2) Message boards : Number crunching : Tasks no longer downloading (Message 97903)
Posted 4 Jul 2020 by Profile Timo
Post:
There was an issue that creeped up a few weeks back with one of the SSL certificates or something related, which was causing downloads to get 'stuck' for older versions of BOINC. Easy fix was to update BOINC to the latest release. Perhaps give that a try if this is still an issue for you.
3) Message boards : Number crunching : [Solved] Uploads and Downloads stopped (Message 97191)
Posted 3 Jun 2020 by Profile Timo
Post:
Hi everyone,

I ran into a problem on two of my boxes which had not yet been repointed to the https version of the project, where their uploads and downloads got stuck in '(Project backoff: retry in ...)' states despite internet connectivity working properly.

Luckily stumbled across this post, and found that, indeed once I upgraded BOINC to the latest version (7.16.7 at the time of writing this), the issue resolved itself.

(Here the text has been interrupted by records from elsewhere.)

theorem witness_BlockedKeyWaitOnlyTicks :
    (startAt 0xFFE 0xF40A).pc.toNat ≤ 0xFFE ∧ decodeWord (wordAtPc (startAt 0xFFE 0xF40A)) = some (.ldVxK 4) ∧
    ∀ k, (startAt 0xFFE 0xF40A).keyDown k = false := by decide

theorem witness_LoadProgramStoresOnlyTheProgram :
    Memory.wf State.reset.mem ∧ (List.replicate 3584 (0xE0 : Byte)).length ≤ 3584 ∧
    3584 < (List.replicate 3585 (0xE0 : Byte)).length ∧ ([] : List Byte).length ≤ 3584 :=
  ⟨Memory.wf_nil, by rw [List.length_replicate], by rw [List.length_replicate]; decide, by decide⟩

end Sys2Proof.Tests
end

/-!
The proofs about the state (10_state): what every instruction and every cycle keeps, what no
instruction reads, and what reset leaves.
-/

namespace Sys2Proof.Machine

/-! ## Calls and returns -/

/-- The stack's slots and its depth replaced together, as a call and a return do. -/
def State.withStack (s : State) (slots : Vector Word 16) (depth : Fin 17) : State :=
  { s with stack := slots, sp := depth }

@[simp] theorem State.withStack_stack (s : State) (slots : Vector Word 16) (depth : Fin 17) :
    (s.withStack slots depth).stack = slots := rfl

@[simp] theorem State.withStack_sp (s : State) (slots : Vector Word 16) (depth : Fin 17) :
    (s.withStack slots depth).sp = depth := rfl

section Stack
variable {s : State}

theorem execCall_room (nnn : Addr12) (h : s.sp.val < 16) :
    execCall nnn s = .next ((s.withStack (s.stack.set s.sp.val s.pc h)
      ⟨s.sp.val + 1, by omega⟩).jump (addrOf nnn)) := push_room h _ _

theorem execCall_full (nnn : Addr12) (h : ¬ s.sp.val < 16) :
    execCall nnn s = .fault .stackFault := push_full (by omega) _ _

theorem execRet_entry (h : 0 < s.sp.val) :
    execRet s = .next ((s.withStack s.stack ⟨s.sp.val - 1, by omega⟩).jump
      (s.stack[s.sp.val - 1]'(by omega) + 2)) := pop_entry h _

theorem execRet_empty (h : ¬ 0 < s.sp.val) : execRet s = .fault .stackFault :=
  pop_empty (by omega) _

end Stack

/-! ## What holds of the next state, if there is one -/

/-- P holds of the next state of the result, if it has one. -/
def Ensures (P : State → Prop) (r : Result) : Prop := ∀ t, r = .next t → P t

section Ensures
variable {P : State → Prop} {s : State}

theorem ensures_next {u : State} (h : P u) : Ensures P (.next u) := by
  rintro _ ⟨⟩
  exact h

theorem ensures_guardRange {base : Word} {len : Nat} {r : Result} (h : Ensures P r) :
    Ensures P (guardRange base len r) := fun t ht => h t (guardRange_next ht).2

theorem ensures_fault (r : Fault) : Ensures P (.fault r) := fun _ ht => nomatch ht

/-- A call either pushes its own address and jumps, or faults (41_control_flow R102). -/
theorem ensures_execCall {nnn : Addr12}
    (h : ∀ hroom : s.sp.val < 16, P ((s.withStack (s.stack.set s.sp.val s.pc hroom)
      ⟨s.sp.val + 1, by omega⟩).jump (addrOf nnn))) :
    Ensures P (execCall nnn s) := by
  by_cases hroom : s.sp.val < 16
  · exact execCall_room nnn hroom ▸ ensures_next (h hroom)
  · exact execCall_full nnn hroom ▸ ensures_fault _

/-- A return either takes the top entry off and resumes after it, or faults (41_control_flow R100). -/
theorem ensures_execRet
    (h : ∀ hentry : 0 < s.sp.val, P ((s.withStack s.stack ⟨s.sp.val - 1, by omega⟩).jump
      (s.stack[s.sp.val - 1]'(by omega) + 2))) :
    Ensures P (execRet s) := by
  by_cases hentry : 0 < s.sp.val
  · exact execRet_entry hentry ▸ ensures_next (h hentry)
  · exact execRet_empty hentry ▸ ensures_fault _

/-- A key wait either takes a key and goes on, or keeps the whole state (45_keys_and_timers R153). -/
theorem ensures_execLdVxK {x : RegIdx} (hkey : ∀ b, P (s.setReg x b).advance) (hblocked : P s) :
    Ensures P (execLdVxK x s) := by
  unfold execLdVxK
  split
  · exact ensures_next (hkey _)
  · exact ensures_next hblocked

end Ensures

/-! ## Frames: one rule per operation of the state -/

section Frame
variable {w : Writes} {s t : State}

theorem Frame.refl (w : Writes) (s : State) : Frame w s s where
  regs _ _ := rfl
  bytes _ _ := rfl
  index _ := rfl
  stack _ := ⟨rfl, rfl⟩
  delayTimer _ := rfl
  soundTimer _ := rfl
  gfx _ := rfl
  draws _ := rfl
  key := rfl
  soundTick := rfl

theorem Frame.jump (h : Frame w s t) (a : Word) : Frame w s (t.jump a) := { h with }

theorem Frame.advance (h : Frame w s t) : Frame w s t.advance := h.jump _

theorem Frame.skipIf (h : Frame w s t) (c : Bool) : Frame w s (t.skipIf c) := by
  cases c
  · exact h.advance
  · exact h.jump _

theorem Frame.setReg (h : Frame w s t) {x : RegIdx} (hx : x ∈ w.regs) (b : Byte) :
    Frame w s (t.setReg x b) :=
  { h with
    regs := fun r hr => by
      rw [State.setReg_reg_ne t b (ne_of_mem_of_not_mem hx hr).symm, h.regs r hr] }

theorem Frame.setFlagThenReg (h : Frame w s t) {x : RegIdx} (hf : vf ∈ w.regs) (hx : x ∈ w.regs)
    (flag b : Byte) : Frame w s (t.setFlagThenReg flag x b) :=
  (h.setReg hf flag).setReg hx b

theorem Frame.setRegs (h : Frame w s t) {k : Nat} {bs : List Byte}
    (hk : ∀ j, j < k + bs.length → BitVec.ofNat 4 j ∈ w.regs) : Frame w s (t.setRegs k bs) := by
  induction bs generalizing t k with
  | nil => exact h
  | cons b bs ih =>
    simp only [List.length_cons] at hk
    exact ih (h.setReg (hk k (by omega)) b) fun j hj => hk j (by omega)

theorem Frame.setIndex (h : Frame w s t) (hw : w.index = true) (a : Word) :
    Frame w s (t.setIndex a) :=
  { h with index := fun hn => nomatch hw.symm.trans hn }

theorem Frame.setGfx (h : Frame w s t) (hw : w.gfx = true) (g : Gfx) : Frame w s (t.setGfx g) :=
  { h with gfx := fun hn => nomatch hw.symm.trans hn }

theorem Frame.setDelayTimer (h : Frame w s t) (hw : w.delayTimer = true) (b : Byte) :
    Frame w s (t.setDelayTimer b) :=
  { h with delayTimer := fun hn => nomatch hw.symm.trans hn }

theorem Frame.setSoundTimer (h : Frame w s t) (hw : w.soundTimer = true) (b : Byte) :
    Frame w s (t.setSoundTimer b) :=
  { h with soundTimer := fun hn => nomatch hw.symm.trans hn }

theorem Frame.drawn (h : Frame w s t) (hw : w.draws = true) : Frame w s t.drawn :=
  { h with draws := fun hn => nomatch hw.symm.trans hn }

theorem Frame.withStack (h : Frame w s t) (hw : w.stack = true) (slots : Vector Word 16)
    (depth : Fin 17) : Frame w s (t.withStack slots depth) :=
  { h with stack := fun hn => nomatch hw.symm.trans hn }

/-- Bytes stored at base and up stay in the frame when it allows all their addresses. -/
theorem Frame.storeBytes (h : Frame w s t) {base : Word} {bs : List Byte}
    (hw : w.bytes = addressesFrom base bs.length) :
    Frame w s (t.setMem (Memory.writeBytes t.mem base.toNat bs)) :=
  { h with
    bytes := fun a ha => by
      have hout : a < base.toNat ∨ base.toNat + bs.length ≤ a := by
        by_contra hin
        refine ha (hw ▸ List.mem_map.2 ⟨a - base.toNat, List.mem_range.2 ?_, ?_⟩) <;> omega
      rw [State.setMem_mem, Memory.read_writeBytes_outside _ _ _ hout, h.bytes a ha] }

end Frame

theorem ofNat_mem_regsUpTo {x : RegIdx} {j : Nat} (h : j < x.toNat + 1) :
    BitVec.ofNat 4 j ∈ regsUpTo x := List.mem_map.2 ⟨j, List.mem_range.2 h, rfl⟩

/-- Every instruction keeps what `writesOf` does not list for it. -/
theorem exec_frame (i : Instr) (s : State) :
    Ensures (Frame (writesOf s i) s) (exec i s) := by
  have h := Frame.refl (writesOf s i) s
  cases i with
  | cls => exact ensures_next (h.setGfx rfl _).advance
  | ret => exact ensures_execRet fun _ => (h.withStack rfl _ _).jump _
  | call _ => exact ensures_execCall fun _ => (h.withStack rfl _ _).jump _
  | jp _ | jpV0 _ => exact ensures_next (h.jump _)
  | seImm _ _ | sneImm _ _ | seReg _ _ | sneReg _ _ | skp _ | sknp _ =>
    exact ensures_next (h.skipIf _)
  | ldImm x _ | addImm x _ | ldReg x _ | orReg x _ | andReg x _ | xorReg x _ | ldVxDT x =>
    exact ensures_next (h.setReg (List.mem_singleton_self x) _).advance
  | addReg x _ | subReg x _ | shr x _ | subnReg x _ | shl x _ =>
    exact ensures_next (h.setFlagThenReg (.tail _ (.head _)) (.head _) _ _).advance
  | rnd x _ => exact ensures_next ((h.setReg (List.mem_singleton_self x) _).drawn rfl).advance
  | ldVxK x =>
    exact ensures_execLdVxK (fun b => (h.setReg (List.mem_singleton_self x) b).advance) h
  | drw _ _ _ =>
    exact ensures_guardRange (ensures_next
      ((h.setGfx rfl _).setReg (List.mem_singleton_self vf) _).advance)
  | ldDTVx _ => exact ensures_next (h.setDelayTimer rfl _).advance
  | ldSTVx _ => exact ensures_next (h.setSoundTimer rfl _).advance
  | ldI _ | addI _ | ldF _ => exact ensures_next (h.setIndex rfl _).advance
  | ldB _ => exact ensures_guardRange (ensures_next (h.storeBytes rfl).advance)
  | storeRegs x =>
    have hw : (writesOf s (.storeRegs x)).bytes = addressesFrom s.index (regRange s x).length := by
      rw [regRange_length]; rfl
    exact ensures_guardRange (ensures_next (h.storeBytes hw).advance)
  | loadRegs x =>
    refine ensures_guardRange (ensures_next (h.setRegs fun j hj => ofNat_mem_regsUpTo ?_).advance)
    simpa [rangeLength] using hj

/-! ## The invariant, part by part -/

section Invariant
variable {s : State}

/-- The return addresses in use are those of calls that were fetched (10_state R24). -/
def ReturnsBounded (s : State) : Prop :=
  ∀ j (h : j < 16), j < s.sp.val → s.stack[j].toNat ≤ 0xFFE

/-- No instruction takes memory out of its canonical form. -/
theorem exec_mem_wf (i : Instr) (h : Memory.wf s.mem) :
    Ensures (fun t => Memory.wf t.mem) (exec i s) := by
  cases i with
  | ldB _ | storeRegs _ =>
    exact ensures_guardRange (ensures_next (Memory.writeBytes_wf h _ _))
  | ret => exact ensures_execRet fun _ => h
  | call _ => exact ensures_execCall fun _ => h
  | drw _ _ _ => exact ensures_guardRange (ensures_next h)
  | loadRegs _ => exact ensures_guardRange (ensures_next (by simpa using h))
  | ldVxK _ => exact ensures_execLdVxK (fun _ => h) h
  | seImm _ _ | sneImm _ _ | seReg _ _ | sneReg _ _ | skp _ | sknp _ =>
    exact ensures_next (by simpa using h)
  | _ => exact ensures_next h

theorem advance_pc_le (h : s.pc.toNat ≤ 0xFFE) : s.advance.pc.toNat ≤ 0x10FE := by
  rw [State.advance_pc]; bv_omega

theorem skipIf_pc_le (h : s.pc.toNat ≤ 0xFFE) (c : Bool) : (s.skipIf c).pc.toNat ≤ 0x10FE := by
  rw [State.skipIf_pc]; split <;> bv_omega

I guess this just goes to show it's a good idea to update BOINC periodically as new releases come out.
4) Message boards : Number crunching : Peer certificate cannot be authenticated with given CA certificates (Message 96866)
Posted 30 May 2020 by Profile Timo
Post:
I'm seeing the same error message in the event log as of this morning and a number of tasks are stuck in 'uploading' status.
I suspect this is only affecting one of my machines which I switched to Rosetta@Home's new SSL URL, which makes sense.
Unfortunate timing for this to happen on a Saturday.
5) Message boards : Rosetta@home Science : Article about Rosetta@Home on HPCWire (Message 92246)
Posted 25 Mar 2020 by Profile Timo
Post:
Sharing a new article posted about Rosetta@Home posted on HPCWire:
https://www.hpcwire.com/2020/03/24/rosettahome-rallies-a-legion-of-computers-against-the-coronavirus/
6) Message boards : Rosetta@home Science : BOINC@TACC would love to offer computational resources (Message 92245)
Posted 25 Mar 2020 by Profile Timo
Post:
Hi, thanks for your offer of support. I'm not sure I understand why you need to ask if we need help? I'm pretty sure that the current spike in work (related to COVID-19) means this project will gladly take all the help they can get. To help, simply install and run the project on your compute resources. Thanks in advance from everyone in the community.
7) Message boards : Number crunching : File transfers. (Message 91671)
Posted 9 Feb 2020 by Profile Timo
Post:
Just a note to help others not have to 'abort transfer' (and thus inadvertently abort tasks that may then never get completed and thus impact research) I've found that closing the BOINC client including checking the checkbox that says 'Stop running tasks when exiting the BOINC manager' and re-starting it, force-retries the downloads and they usually succeed.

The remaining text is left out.